» Records for the task:
......

/-- R285 to R289: the Ridge registers and the join reductions. PS adds and gives the old value; PSM traps on an odd register
and else adds only up to the limit; the result is written at once or stays under way (R287), and its event writes it. A JRED
adds one item to the thread's sequence and writes no register. R289 to R291: the root of a slot over threads that contribute
one operand each: for ADD their sum, for the others the extreme of their order, whatever the tree's shape; with no
contribution there is none. The model's choices in it: log 1. -/
def Obligations.RidgeInstructions : Prop :=
  ((∀ (d n b : Nat) (s : State), Ready .t [.w d, .r b] s →
     let old := s.myProg.n n
     let y := s.ctx.rs b
     let limit := s.myProg.n (n + 1)
     let leaves (c : Instr) (x v : Word) : Prop := ∃ t, exec c s = .next t ∧ t.mem = s.mem ∧
       (∀ m, (t.prog s.myKey).n m = if m = n then x else s.myProg.n m) ∧
       (s.defer = false → t.ctx = (retire (s.setCtx (s.sided.ws d v false))).ctx ∧ t.me.ridge = s.me.ridge) ∧
       (s.defer = true → t.ctx = (retire (s.setCtx s.sided)).ctx ∧ t.me.ridge = s.me.ridge ++ [(d, v)])
     leaves (.ps d n b) (BitVec.ofNat 64 (old.toNat + y.toNat)) old ∧
     (n % 2 = 1 → exec (.psm d n b) s = .next (takeTrap s ⟨cILLOP, BitVec.ofNat 64 s.iw⟩)) ∧
     (n % 2 = 0 → old.toNat + y.toNat ≤ limit.toNat → leaves (.psm d n b) (BitVec.ofNat 64 (old.toNat + y.toNat)) old) ∧
     (n % 2 = 0 → limit.toNat < old.toNat + y.toNat → leaves (.psm d n b) old (BitVec.ofInt 64 (-1)))) ∧
   (∀ (who : AgentId) (s : State) (d : Nat) (v : Word) (rest : List (Nat × Word)), (s.agent who).ridge = (d, v) :: rest →
     ∃ t, exec (.ridgeReply who) s = .next t ∧ t.mem = s.mem ∧
       t.agent who = { s.agent who with ctx := (s.agent who).ctx.ws d v false, ridge := rest }) ∧
   (∀ (d n : Nat) (s : State), Ready .tm [.w d] s → exec (.nrd d n) s = .next (s.doneS d (s.myProg.n n) false)) ∧
   (∀ (n b : Nat) (s : State), Ready .m [.r b] s → ∃ t, exec (.nwr n b) s = .next t ∧ t.ctx = (retire s).ctx ∧ t.mem = s.mem ∧
     ∀ m, (t.prog s.myKey).n m = if m = n then s.ctx.rs b else s.myProg.n m) ∧
   (∀ (n b : Nat) (s : State), Ready .t [.r b] s →
     ∀ c ∈ [(Instr.jredAdd n b, 0), (.jredMin n b, 1), (.jredMax n b, 2), (.jredMinu n b, 3), (.jredMaxu n b, 4),
       (.jredFaddFp64 n b, 5), (.jredFaddFp32 n b, 6)],
       exec c.1 s = .next (retire (s.setMe { s.me with items := s.me.items ++
         [.val n c.2 (if c.2 = 6 then BitVec.ofNat 64 ((s.ctx.rs b).toNat % 2 ^ 32) else s.ctx.rs b)] })))) ∧
  (∀ (slot : Nat) (vs : List (Nat × Word)), (vs.map (·.1)).Nodup → (∀ v ∈ vs, v.1 < 2 ^ 32) →
     let cs (op : Nat) : List Contrib := vs.map fun v => ⟨0, v.1, [.val slot op v.2], 0⟩
     let root (op : Nat) : Option Word := (jRoot (cs op) slot op 18 0).1
     (vs = [] → ∀ op, root op = none) ∧
     (vs ≠ [] →
       (∃ r, root 0 = some r ∧ r.toNat = (vs.map fun v => v.2.toNat).sum % 2 ^ 64) ∧
       (∃ r, root 1 = some r ∧ r ∈ vs.map (·.2) ∧ ∀ v ∈ vs, r.toInt ≤ v.2.toInt) ∧
       (∃ r, root 2 = some r ∧ r ∈ vs.map (·.2) ∧ ∀ v ∈ vs, v.2.toInt ≤ r.toInt) ∧
       (∃ r, root 3 = some r ∧ r ∈ vs.map (·.2) ∧ ∀ v ∈ vs, r.toNat ≤ v.2.toNat) ∧
       ∃ r, root 4 = some r ∧ r ∈ vs.map (·.2) ∧ ∀ v ∈ vs, v.2.toNat ≤ r.toNat))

......

» What to produce:
Find every line above where the word "register" occurs, and copy that line.

» Result of the exercise:
/-- R285 to R289: the Ridge registers and the join reductions. PS adds and gives the old value; PSM traps on an odd register
adds one item to the thread's sequence and writes no register. R289 to R291: the root of a slot over threads that contribute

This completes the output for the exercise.